L’utilisation d’une base de donnée relationnelle à laquelle on ajoute un module Timeseries offrirait des avantages supplémentaires par rapport à une TSDBs by-design ?

Sans être devenu un expert, j’ai pu prendre en main ces deux TSDBs “en surface” tout en essayant de découvrir ce qu’elles avaient “sous le capot”. Le déploiement et le requêtage de la donnée se font aisément.

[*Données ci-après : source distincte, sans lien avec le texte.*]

-- ==== Sys2Proof/Machine/State.lean ====
section
/-! DEFINITION. The state of the SDC (10_state.md), its reset value, and the reasons a step can stop. -/

namespace Sys2Proof.Machine

/-- What the command processor is busy with while CP = BUSY (10_state R29). -/
inductive Activity where
  /-- waiting for the payload of a command whose bytes so far are `got` (30_encoding R67, R68) -/
  | payload (got : List Byte)
  /-- a multiplexed burst, about to evaluate the guard of its next pass (42_scanner R110) -/
  | guard
  /-- a multiplexed burst, about to send the frame of cell SCAN_I (42_scanner R110) -/
  | drive
  /-- a multiplexed burst, in the slice of cell SCAN_I since the read `t0` (42_scanner R109, R110) -/
  | slice (t0 : Word32)
  /-- a static SHOW, in its hold of `dur` milliseconds since the read `t0` (43_static R124, 42_scanner R109) -/
  | hold (t0 dur : Word32)
  deriving DecidableEq, Repr

/-- CP, the command processor state (10_state R29). -/
inductive CP where
  | ready
  | busy (a : Activity)
  deriving DecidableEq, Repr

/-- DRV, the driver state (10_state R30). -/
inductive Drv where
  | idle
  | scanning
  deriving DecidableEq, Repr

/-- The reset input (70_reset R164, R165). It may be asserted between any two events, so an assertion says how many events of the
coming step still happen before it cuts in (log entry 4). -/
inductive ResetInput where
  | released
  | asserted (after : Nat)
  deriving DecidableEq, Repr

/-- An entry of the event trace (10_state R34): Emit and Latch, each read of Now(), and where reset cut in (log entry 10). -/
inductive Event where
  | emit (b : Byte) (order : BitOrder)
  | latch
  | now (t : Word32)
  | reset
  deriving DecidableEq, Repr

/-- The state of the SDC with the inputs a step reads. -/
structure State where
  /-- the configuration registers (10_state R24) -/
  cfg     : Registers
  /-- GLYPH, the glyph ROM (10_state R23) -/
  glyph   : GlyphTable
  /-- CELL[0..L-1] (10_state R25); an unlisted cell holds the stored blank -/
  cells   : Memory
  /-- CP (10_state R29) -/
  cp      : CP
  /-- DRV (10_state R30) -/
  drv     : Drv
  /-- SCAN_T0 (10_state R31) -/
  scanT0  : Word32
  /-- SCAN_DUR (10_state R31) -/
  scanDur : Word32
  /-- SCAN_I (10_state R31) -/
  scanI   : Nat
  /-- the bytes the host holds on the command port, first one next (30_encoding R67, 60_exceptions R163) -/
  port    : List Byte
  /-- the reset input (70_reset R164) -/
  resetIn : ResetInput
  /-- reset has been asserted and not yet released (70_reset R164) -/
  inReset : Bool
  /-- the configuration inputs (10_state R15) -/
  cfgIn   : ConfigInputs
  /-- the time advances chosen for the next reads of Now(), the model's own (log entry 3) -/
  timeIn  : List Nat
  /-- the milliseconds of which NOW is the low 32 bits (10_state R35; log entry 3) -/
  clock   : Nat
  /-- the number of reads of Now() that drew a free value, the model's own (log entry 3) -/
  draws   : Nat
  /-- the event trace, oldest first (10_state R34) -/
  trace   : List Event
  deriving DecidableEq, Repr

/-- The SDC raises no fault of its own (60_exceptions R149); these are the model's, for accesses that name nothing. -/
inductive Fault where
  /-- Raised by State.readCell (Operands) and writeCell (Ops) for an index `a >= L`, which names no cell (10_state R25). Safe: the machine stops, and
  no state that meets State.Inv gets here. -/
  | noSuchCell (a : Nat)
  /-- Raised by State.selectCode (Operands) for a select code that does not exist (10_state R21). Safe, as above. -/
  | noSelectCode (i : Nat)
  deriving DecidableEq, Repr

/-- The model-level refusals (60_exceptions R151), and the stub reason of an unmodelled instruction. -/
inductive Refusal where
  /-- Raised by exec for an instruction without a meaning; no instruction of this model is. Safe. -/
  | notModelled (mnemonic : String)
  /-- Raised by Port.accept: a header with a reserved OP (30_encoding R76). Safe: no claim about such a run is provable. -/
  | reservedOpcode
  /-- Raised by Port.accept: a nonzero reserved field (30_encoding R77). Safe. -/
  | reservedField
  /-- Raised by ResetControl.releaseReset: a configuration that fails 00_scope R8. Safe. -/
  | invalidConfig
  deriving DecidableEq, Repr

/-- The outcome of a step or of a meaning. -/
abbrev Outcome := Host.Outcome State Fault Refusal

/-- The machine right after reset (10_state R36, 70_reset R164), with the configuration inputs `c` and the glyph ROM `g`: registers
loaded, sections derived, every cell blank, DRV idle, CP ready. The scan registers are unspecified and never read before written;
they hold 0 (log entry 2). No byte is on the port, the reset input is released, no event has happened (70_reset R166), and the
time is 0 (log entry 3). -/
def State.resetWith (c : ConfigInputs) (g : GlyphTable) : State where
  cfg := loadRegisters c
  glyph := g
  cells := []
  cp := .ready
  drv := .idle
  scanT0 := 0
  scanDur := 0
  scanI := 0
  port := []
  resetIn := .released
  inReset := false
  cfgIn := c
  timeIn := []
  clock := 0
  draws := 0
  trace := []

/-- The machine right after reset, with the configuration of log entry 1 and the reference glyph table. -/
def State.reset : State := State.resetWith Config.defaultInputs referenceGlyphs

end Sys2Proof.Machine
end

Cependant la compréhension de l’architecture mise en place pour les deux bases de données est beaucoup moins facile et il reste encore des choses à explorer.

A ce jour, je ne pourrai affirmer que ces technologies sont assez matures pour être déployées en production. Cependant, après six mois de stage et compte tenu du cas d’usage et de l’étude menée concernant ces deux bases, on peut conclure qu’elles sont adaptées à un projet IoT.